/-- Bits put into a word: the value inside [hi:lo], the word as it was outside. -/
theorem getLsbD_putBits (w : Word) {hi lo : Nat} (hle : lo ≤ hi) (hlt : hi < 64) (v k : Nat) :
    (putBits w hi lo v).getLsbD k = if k < lo ∨ hi < k then w.getLsbD k else v.testBit (k - lo) := by
  have stacked : w.toNat % 2 ^ lo + v % 2 ^ (hi + 1 - lo) * 2 ^ lo + w.toNat >>> (hi + 1) * 2 ^ (hi + 1) =
      2 ^ lo * (2 ^ (hi + 1 - lo) * (w.toNat >>> (hi + 1)) + v % 2 ^ (hi + 1 - lo)) + w.toNat % 2 ^ lo := by
    rw [show 2 ^ (hi + 1) = 2 ^ lo * 2 ^ (hi + 1 - lo) by rw [← pow_add]; congr 1; omega]
    ring
  simp only [putBits, BitVec.getLsbD_ofNat, stacked, Nat.testBit_two_pow_mul_add _ (Nat.mod_lt _ (Nat.two_pow_pos _))]
  rcases lt_or_ge k lo with below | hlo
  · have : k < 64 := by omega
    simp [below, this, Nat.testBit_mod_two_pow, BitVec.getLsbD]
  rcases lt_or_ge hi k with above | hhi
  · have hk : ¬ k - lo < hi + 1 - lo := by omega
    have hsum : hi + 1 + (k - lo - (hi + 1 - lo)) = k := by omega
    by_cases hk64 : k < 64
    · simp [above, hlo.not_gt, hk, hk64, hsum, Nat.testBit_shiftRight, BitVec.getLsbD]
    · simp [above, hk64, BitVec.getLsbD_of_ge w k (by omega)]
  · have hin : k - lo < hi + 1 - lo := by omega
    have hk64 : k < 64 := by omega
    simp [hlo.not_gt, hhi.not_gt, hin, hk64, Nat.testBit_mod_two_pow]

/-- A field reads what was put into it. -/
theorem bits_putBits_self (w : Word) {hi lo v : Nat} (hle : lo ≤ hi) (hlt : hi < 64) (hv : v < 2 ^ (hi + 1 - lo)) :
    bits (putBits w hi lo v) hi lo = v := by
  refine Nat.eq_of_testBit_eq fun i => ?_
  rw [testBit_bits, getLsbD_putBits w hle hlt]
  by_cases hin : i < hi + 1 - lo
  · have : ¬hi < lo + i := by omega
    simp [hin, this]
  · have big : 2 ^ (hi + 1 - lo) ≤ 2 ^ i := Nat.pow_le_pow_right (by decide) (by omega)
    simp [hin, Nat.testBit_lt_two_pow (hv.trans_le big)]

/-- Putting a field's own value back changes nothing. -/
theorem putBits_bits (w : Word) {hi lo : Nat} (hle : lo ≤ hi) (hlt : hi < 64) :
    putBits w hi lo (bits w hi lo) = w := by
  refine BitVec.eq_of_getLsbD_eq fun k _ => ?_
  rw [getLsbD_putBits w hle hlt, testBit_bits]
  split
  · rfl
  · have hin : k - lo < hi + 1 - lo := by omega
    have hsum : lo + (k - lo) = k := by omega
    simp [hin, hsum]

/-! ### Fields of a register -/

/-- The fields lie in the word and are listed from the highest bits to the lowest (R5), so no two share a bit. -/
abbrev FieldsApart (fs : List RegField) : Prop :=
  (∀ f ∈ fs, f.lo ≤ f.hi ∧ f.hi < 64) ∧ fs.Pairwise fun f g => g.hi < f.lo

theorem fieldsApart_cons {f : RegField} {fs : List RegField} :
    FieldsApart (f :: fs) ↔ (f.lo ≤ f.hi ∧ f.hi < 64) ∧ (∀ g ∈ fs, g.hi < f.lo) ∧ FieldsApart fs := by
  simp only [FieldsApart, List.forall_mem_cons, List.pairwise_cons]
  tauto

/-- What a field holds after a software write of v over old (Table 0.2, R8). -/
def RegField.written (f : RegField) (old v : Word) : Nat :=
  match f.acc with
  | .rw => if reservedIn f.bad (bits v f.hi f.lo) then bits old f.hi f.lo else bits v f.hi f.lo
  | .w1c => bits old f.hi f.lo &&& (2 ^ (f.hi + 1 - f.lo) - 1 - bits v f.hi f.lo)
  | _ => bits old f.hi f.lo

theorem RegField.written_lt (f : RegField) (old v : Word) : f.written old v < 2 ^ (f.hi + 1 - f.lo) := by
  unfold RegField.written
  split
  · split <;> exact bits_lt ..
  · exact Nat.and_le_left.trans_lt (bits_lt ..)
  · exact bits_lt ..

/-- A write goes field by field: where the later fields have left a field alone, its new value is put there. -/
theorem fieldsWrite_cons {f : RegField} {fs : List RegField} {old v : Word} (hf : f.lo ≤ f.hi ∧ f.hi < 64)
    (kept : bits (fieldsWrite fs old v) f.hi f.lo = bits old f.hi f.lo) :
    fieldsWrite (f :: fs) old v = putBits (fieldsWrite fs old v) f.hi f.lo (f.written old v) := by
  have unchanged : putBits (fieldsWrite fs old v) f.hi f.lo (bits old f.hi f.lo) = fieldsWrite fs old v := by
    rw [← kept, putBits_bits _ hf.1 hf.2]
  cases hacc : f.acc with
  | rw =>
    by_cases hres : reservedIn f.bad (bits v f.hi f.lo) <;>
      simp [fieldsWrite, RegField.written, hacc, hres, unchanged]
  | w1c => simp [fieldsWrite, RegField.written, hacc]
  | ro | wo | rc => simp [fieldsWrite, RegField.written, hacc, unchanged]

/-- A write leaves the bits of no field alone (R7). -/
theorem getLsbD_fieldsWrite_of_outside {fs : List RegField} (h : FieldsApart fs) (old v : Word) {k : Nat}
    (hk : ∀ f ∈ fs, k < f.lo ∨ f.hi < k) : (fieldsWrite fs old v).getLsbD k = old.getLsbD k := by
  induction fs generalizing k with
  | nil => rfl
  | cons f fs ih =>
    obtain ⟨hf, hbelow, hfs⟩ := fieldsApart_cons.mp h
    obtain ⟨hkf, hkfs⟩ := List.forall_mem_cons.mp hk
    have kept : bits (fieldsWrite fs old v) f.hi f.lo = bits old f.hi f.lo :=
      bits_congr fun j hj _ => ih hfs fun g hg => .inr ((hbelow g hg).trans_le hj)
    rw [fieldsWrite_cons hf kept, getLsbD_putBits _ hf.1 hf.2, if_pos hkf, ih hfs hkfs]

/-- A write gives every field its new value, whatever the other fields of the same write (R8). -/
theorem bits_fieldsWrite {fs : List RegField} (h : FieldsApart fs) (old v : Word) {f : RegField} (hmem : f ∈ fs) :
    bits (fieldsWrite fs old v) f.hi f.lo = f.written old v := by
  induction fs with
  | nil => cases hmem
  | cons g fs ih =>
    obtain ⟨hg, hbelow, hfs⟩ := fieldsApart_cons.mp h
    have kept : bits (fieldsWrite fs old v) g.hi g.lo = bits old g.hi g.lo :=
      bits_congr fun j hj _ => getLsbD_fieldsWrite_of_outside hfs old v fun e he => .inr ((hbelow e he).trans_le hj)
    rw [fieldsWrite_cons hg kept]
    cases hmem with
    | head => exact bits_putBits_self _ hg.1 hg.2 (RegField.written_lt _ old v)
    | tail _ hf =>
      rw [← ih hfs hf]
      refine bits_congr fun j _ hj => ?_
      rw [getLsbD_putBits _ hg.1 hg.2, if_pos (.inl (hj.trans_lt (hbelow f hf)))]

/-- A read returns zero in the bits of no field (R7). -/
theorem getLsbD_fieldsRead_of_outside {fs : List RegField} (h : FieldsApart fs) (w : Word) {k : Nat}
    (hk : ∀ f ∈ fs, k < f.lo ∨ f.hi < k) : (fieldsRead fs w).getLsbD k = false := by
  induction fs with
  | nil => simp [fieldsRead]
  | cons f fs ih =>
    obtain ⟨hf, -, hfs⟩ := fieldsApart_cons.mp h
    obtain ⟨hkf, hkfs⟩ := List.forall_mem_cons.mp hk
    cases hacc : f.acc with
    | wo => simpa [fieldsRead, hacc] using ih hfs hkfs
    | ro | rw | w1c | rc => simp only [fieldsRead, hacc, getLsbD_putBits _ hf.1 hf.2, if_pos hkf, ih hfs hkfs]

/-! ### The register tables -/

theorem mem_of_findReg {l : List RegSpec} {o : Nat} {r : RegSpec} (h : findReg l o = some r) : r ∈ l := by
  induction l with
  | nil => cases h
  | cons e rest ih =>
    rw [findReg] at h
    split at h
    · cases h; exact List.mem_cons_self
    · exact List.mem_cons_of_mem e (ih h)

/-- Every register of the tables has fields that lie apart. -/
theorem fieldsApart_of_mem_tables :
    ∀ r ∈ regsTile ++ regsCd ++ regsAll ++ regsFd ++ regsFd01 ++ regsFd0, FieldsApart r.fields := by
  decide +kernel

theorem mem_tables_of_regAt {kind : DieKind} {o : Nat} {r : RegSpec} (h : regAt kind o = some r) :
    r ∈ regsTile ++ regsCd ++ regsAll ++ regsFd ++ regsFd01 ++ regsFd0 := by
  cases kind with
  | compute =>
    rw [regAt] at h
    split at h <;> have := mem_of_findReg h <;> simp only [List.mem_append] at this ⊢ <;> tauto
  | fd0 | fd1 | fd23 =>
    have := mem_of_findReg h
    simp only [List.mem_append] at this ⊢
    tauto

/-- The register at an address has fields that lie apart. -/
theorem fieldsApart_of_regSpecAt {ga : Nat} {r : RegSpec} (h : regSpecAt ga = some r) : FieldsApart r.fields := by
  rw [regSpecAt] at h
  split at h
  · cases h
  · exact fieldsApart_of_mem_tables r (mem_tables_of_regAt h)

theorem State.regLoad_of_regSpecAt (s : State) {ga : Nat} {r : RegSpec} (h : regSpecAt ga = some r) :
    s.regLoad ga = fieldsRead r.fields (s.regView (ga / 8 * 8)) := by
  rw [State.regLoad, h]

/-- Settles O48: no two fields of a register of the tables share a bit, so a write gives each field its own new value
and touches no bit between fields, where a read puts nothing. -/
theorem reservedBitsAndEncodings : Obligations.ReservedBitsAndEncodings := by
  intro s ga r old v hreg
  have apart := fieldsApart_of_regSpecAt hreg
  refine ⟨fun k _ outside => ⟨?_, getLsbD_fieldsWrite_of_outside apart old v outside⟩, fun f hf hacc hres => ?_,
    fun f hf hacc hres => ?_, fun f hf hacc => ?_⟩
  · rw [s.regLoad_of_regSpecAt hreg, getLsbD_fieldsRead_of_outside apart _ outside]
  · simp [bits_fieldsWrite apart old v hf, RegField.written, hacc, hres]
  · simp [bits_fieldsWrite apart old v hf, RegField.written, hacc, hres]
  · simp [bits_fieldsWrite apart old v hf, RegField.written, hacc]

end Sys2Proof.Machine
end

section
/-!
SUPPORT. What a vector instruction that works on registers only leaves, once its unit issues it (R154), and what the
instructions that write a mask register put there (R156, R159, R176).
-/

namespace Sys2Proof.Machine

/-! ### Issue -/

/-- A lookup of the translation cache changes nothing of its tile but that cache, and neither the domains nor the count
of free values (R202). -/
theorem State.xlLookup_frame (s : State) (t : TileId) (ctx : CtxId) (va : Nat) :
    (∃ l, (s.xlLookup t ctx va).tile t = { s.tile t with tlb := l }) ∧ (s.xlLookup t ctx va).doms = s.doms ∧
      (s.xlLookup t ctx va).freeCount = s.freeCount := by
  have same : ∃ l, s.tile t = { s.tile t with tlb := l } := ⟨_, rfl⟩
  unfold State.xlLookup
  dsimp only
  split; · exact ⟨same, rfl, rfl⟩
  split; · exact ⟨same, rfl, rfl⟩
  split
  · split
    · exact ⟨⟨_, State.setTile_tile_self ..⟩, rfl, rfl⟩
    · exact ⟨⟨_, by simp only [State.bump_tile]; exact State.setTile_tile_self ..⟩, by simp, by simp⟩
  · exact ⟨by simpa only [State.bump_tile] using same, by simp, by simp⟩

/-- Issuing leaves a unit's registers alone. -/
@[simp] theorem State.vuIssued_vu (s : State) (u : VUnit) : (s.vuIssued u).vu u = s.vu u := by
  cases u with
  | tile t =>
    obtain ⟨⟨l, hl⟩, -, -⟩ := s.xlLookup_frame t (s.tile t).vx.ctx (s.tile t).vx.pc.toNat
    simp [State.vuIssued, State.vu, hl]
  | core fd c => rfl

/-- Issuing leaves what a unit brings to its instruction alone. -/
@[simp] theorem State.vuIssued_vuEnv (s : State) (u : VUnit) : (s.vuIssued u).vuEnv u = s.vuEnv u := by
  cases u with
  | tile t =>
    obtain ⟨⟨l, hl⟩, hdoms, hfree⟩ := s.xlLookup_frame t (s.tile t).vx.ctx (s.tile t).vx.pc.toNat
    simp [State.vuIssued, State.vuEnv, State.jobSeed, State.dom, hl, hdoms, hfree]
  | core fd c => rfl

/-- A unit that can issue performs its instruction's effect on the state in which it issued (R154, R389). -/
theorem State.vuInstr_of_goes {s : State} {u : VUnit} (h : vuGoes s u) (act : VxSt → State → State) :
    s.vuInstr u act = act (s.vu u) (s.vuIssued u) := by
  cases u with
  | tile t => exact State.vuInstr_tile_of_goes h act
  | core fd c => exact State.vuInstr_core_of_goes h act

==*==

**TO DO:** In the data above, each line holding "leaves" is to be found and copied.

**RESPONSE TO THIS EXERCISE:**
/-- A write leaves the bits of no field alone (R7). -/
SUPPORT. What a vector instruction that works on registers only leaves, once its unit issues it (R154), and what the
/-- Issuing leaves a unit's registers alone. -/
/-- Issuing leaves what a unit brings to its instruction alone. -/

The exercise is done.